__Required action__: A bare number is all that is needed: how many lines below contain the string "Operation"?

(Stored data entries)
-- ==== Sys2Proof/Machine/Core.lean ====
section
/-! DEFINITION. The machine as the host's interface takes it. -/

def Sys2Proof.core : Host.Core :=
  { State := Sys2Proof.Machine.State
    Fault := Sys2Proof.Machine.Fault
    Refusal := Sys2Proof.Machine.Refusal
    step := Sys2Proof.Machine.step
    reset := Sys2Proof.Machine.State.reset }
end

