-- ==== Sys2Proof/Certificates/Slice0/Obligations.lean ====
section
/-! DEFINITION. The statements for the provers, each a closed proposition: what the instructions and the machine do,
rule by rule. A statement that says what an instruction does is an equation `exec i s = .next t`: the instruction
completes, `t` holds what the rules give, and every field of the state that `t` does not name is unchanged, so the
reads of memory are too. -/

open Sys2Proof Sys2Proof.Machine

/-! ### Encoding -/

/-- Decoding the bytes of a well-formed instruction gives it back, with whatever follows it (30_encoding.md R90 to
R102). -/
def Obligations.DecodeOfEncode : Prop :=
  ∀ (i : Instr) (rest : List Byte), i.wellFormed = true → decode i.isa (encode i ++ rest) = .ok (i, rest)

/-- Every sequence of bytes that decodes is the encoding of what it decodes to, followed by the rest: each
instruction has one encoding (30_encoding.md R106), and only well-formed instructions come out. -/
def Obligations.EncodeOfDecode : Prop :=
  ∀ (isa : Isa) (bytes : List Byte) (i : Instr) (rest : List Byte),
    decode isa bytes = .ok (i, rest) → bytes = encode i ++ rest ∧ i.wellFormed = true ∧ i.isa = isa

/-- A few instructions of each family as the spec writes their bytes (41_primary.md, 42_extended.md, 43_sys.md,
44_secondary.md, 60_exceptions.md: the examples of the rules). -/
def Obligations.SampleWordsDecode : Prop :=
  decode .primary [0x01#8, 0x05#8] = .ok (.ldi 0x05#8, []) ∧
  decode .primary [0x02#8, 0x2C#8, 0x01#8] = .ok (.ldwi 0x012C#16, []) ∧
  decode .primary [0x04#8, 0x30#8] = .ok (.ldw 0x30#8, []) ∧
  decode .primary [0x0B#8, 0x0C#8, 0x02#8] = .ok (.bne 0x020C#16, []) ∧
  decode .primary [0x15#8, 0xFA#8] = .ok (.sys 0xFA#8, []) ∧
  decode .primary [0x16#8] = .ok (.rti, []) ∧
  decode .primary [0x17#8, 0x02#8, 0x01#8] = .ok (.addi 0x01#8, []) ∧
  decode .primary [0x17#8, 0x05#8, 0x10#8, 0x00#8] = .ok (.bnel 0x0010#16, []) ∧
  decode .secondary [0xA9#8, 0x37#8] = .ok (.ldaImm 0x37#8, []) ∧
  decode .secondary [0x9D#8, 0x00#8, 0x04#8] = .ok (.staAbsX 0x0400#16, []) ∧
  decode .secondary [0xA1#8, 0x3E#8] = .ok (.ldaIndX 0x3E#8, []) ∧
  decode .secondary [0x69#8, 0xC9#8] = .ok (.adcImm 0xC9#8, []) ∧
  decode .secondary [0xE8#8] = .ok (.inx, []) ∧
  decode .secondary [0x08#8] = .ok (.php, []) ∧
  decode .secondary [0xD0#8, 0xFC#8] = .ok (.bneRel 0xFC#8, []) ∧
  decode .secondary [0x6C#8] = .ok (.esc 0x6C#8, [])

/-- The 187 opcodes outside 30_encoding.md R100 are decoded as the one-byte escape, whatever byte follows; no
secondary byte is reserved (R102). -/
def Obligations.UnimplementedOpcodesDecode : Prop :=
  implementedOpcodes.length = 69 ∧ implementedOpcodes.Nodup ∧
  (((List.range 256).map (BitVec.ofNat 8)).filter (fun op => !implementedOpcodes.contains op)).length = 187 ∧
  (∀ (op : Byte) (rest : List Byte), op ∉ implementedOpcodes →
    decode .secondary (op :: rest) = .ok (.esc op, rest)) ∧
  (∀ op ∈ implementedOpcodes, ∀ (b c : Byte) (rest : List Byte), ∃ (i : Instr) (left : List Byte),
    decode .secondary (op :: b :: c :: rest) = .ok (i, left) ∧ ∀ q : Byte, i ≠ .esc q)

/-- The table of 30_encoding.md R100 and the encoder agree: an instruction of the secondary set has its opcode byte
first and then the operand bytes of its mode, low byte first; the other instructions are of the primary set. -/
def Obligations.SecondaryEncodings : Prop :=
  (∀ i : Instr, secondaryTable i = none ↔ i.isa = .primary) ∧
  ∀ (i : Instr) (op : Byte) (o : Operation) (m : Mode), secondaryTable i = some (op, o, m) →
    (encode i).head? = some op ∧ (encode i).length = 1 + m.operandBytes.toNat ∧
    match m with
    | .implied => encode i = [op]
    | .imm => ∃ b, encode i = [op, b]
    | .rel => ∃ b, encode i = [op, b]
    | .zp b => encode i = [op, b]
    | .zpX b => encode i = [op, b]
    | .abs a => encode i = [op, loByte a, hiByte a]
    | .absX a => encode i = [op, loByte a, hiByte a]
    | .absY a => encode i = [op, loByte a, hiByte a]
    | .indX b => encode i = [op, b]
    | .indY b => encode i = [op, b]

/-! ### The step -/

/-- A reserved encoding of the primary set stops the machine by name: an opcode 0x00 or 0x18 to 0xFF; an extended
opcode 0x00 or 0x07 to 0xFF; a SYS operand 0x01 to 0x7F (30_encoding.md R95; 41_primary.md R174; 42_extended.md
R197). -/
def Obligations.ReservedEncodingsFault : Prop :=
  ∀ s : State, s.run = .running → s.sel = selP →
    (∀ op : Byte, s.memRead s.pc = some op → op = 0x00#8 ∨ 0x18 ≤ op.toNat →
      step s = .fault .illegalPrimaryOpcode) ∧
    (∀ xop : Byte, s.memRead s.pc = some 0x17#8 → s.memRead (s.pc + 1) = some xop →
      xop = 0x00#8 ∨ 0x07 ≤ xop.toNat → step s = .fault .illegalExtendedOpcode) ∧
    (∀ d : Byte, s.memRead s.pc = some 0x15#8 → s.memRead (s.pc + 1) = some d →
      1 ≤ d.toNat → d.toNat ≤ 0x7F → step s = .fault .sysOperandReserved)

/-- A step of a running slice runs the instruction that the bytes at the program counter of the active interpreter
decode to, and then closes the step (`finishStep`, see SliceLoop); with SEL = 0x02 it runs the latched one
(40_scheduler_dispatch.md R126). -/
def Obligations.StepRunsDecodedInstruction : Prop :=
  ∀ (s : State) (i : Instr) (rest : List Byte), s.run = .running →
    (s.sel = 0x00#8 → decode .primary (s.readRun 4 s.pc) = .ok (i, rest) → step s = finishStep s (exec i s)) ∧
    (s.sel = 0x01#8 → ∀ op : Byte, s.memRead s.lr = some op →
      decode .secondary (op :: (s.setIr op).readRun 2 (s.lr + 1)) = .ok (i, rest) →
      step s = finishStep s (exec i s)) ∧
    (s.sel = 0x02#8 → decode .secondary [s.ir, s.adl, s.adh] = .ok (i, rest) → step s = finishStep s (exec i s)) ∧
    (s.sel ≠ 0x00#8 → s.sel ≠ 0x01#8 → s.sel ≠ 0x02#8 → step s = .fault .selReserved)

/-- An instruction runs as soon as its own bytes stand in memory: nothing past them is needed, so the lookahead byte of a
one-byte instruction may hold no value. A fetch that meets a byte without a value before the instruction is complete
stops by name: for a primary instruction any of its bytes, for a secondary one its opcode, and the operand bytes of the
zero-page modes and of the expensive modes where the decode is admitted (a decode that is not admitted reads none, see
DecodeDeferral; a pointer byte without a value is in FetchDecodeExpensive). The operand byte of an immediate or relative one is not read before Execute and need hold no value
(40_scheduler_dispatch.md R131; 41_primary.md R150; 44_secondary.md R241, R245, R246; 20_memory.md R62). -/
def Obligations.FetchReadsInstruction : Prop :=
  (∀ (s : State) (i : Instr), s.run = .running → i.wellFormed = true →
     (i.isa = .primary → s.sel = 0x00#8 → BytesAt s s.pc (encode i) → step s = finishStep s (exec i s)) ∧
     (i.isa = .secondary → s.sel = 0x01#8 → ∀ (op : Byte) (operands : List Byte), encode i = op :: operands →
       s.memRead s.lr = some op → BytesAt (s.setIr op) (s.lr + 1) operands → step s = finishStep s (exec i s))) ∧
  (∀ s : State, s.run = .running →
     (s.sel = 0x00#8 → s.memRead s.pc = none → step s = .fault .readUnwritten) ∧
     (s.sel = 0x01#8 → s.memRead s.lr = none → step s = .fault .readUnwritten) ∧
     (s.sel = 0x00#8 → ∀ (i : Instr) (k : Nat), i.isa = .primary → i.wellFormed = true → 0 < k →
       k < (encode i).length → BytesAt s s.pc ((encode i).take k) → s.memRead (s.pc + BitVec.ofNat 16 k) = none →
       step s = .fault .readUnwritten) ∧
     (s.sel = 0x01#8 → ∀ (i : Instr) (op : Byte) (o : Operation) (m : Mode), secondaryTable i = some (op, o, m) →
       m = .imm ∨ m = .rel → s.memRead s.lr = some op → step s = finishStep s (exec i s)) ∧
     (s.sel = 0x01#8 → ∀ (i : Instr) (op : Byte) (o : Operation) (m : Mode) (k : Nat),
       secondaryTable i = some (op, o, m) → m ≠ .imm → m ≠ .rel → (m.cls = .expensive → s.cfg.expExtraS ≤ s.t) →
       0 < k → k < (encode i).length → s.memRead s.lr = some op →
       BytesAt (s.setIr op) (s.lr + 1) (((encode i).drop 1).take (k - 1)) →
       (s.setIr op).memRead (s.lr + BitVec.ofNat 16 k) = none → step s = .fault .readUnwritten))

__Written solution__: 3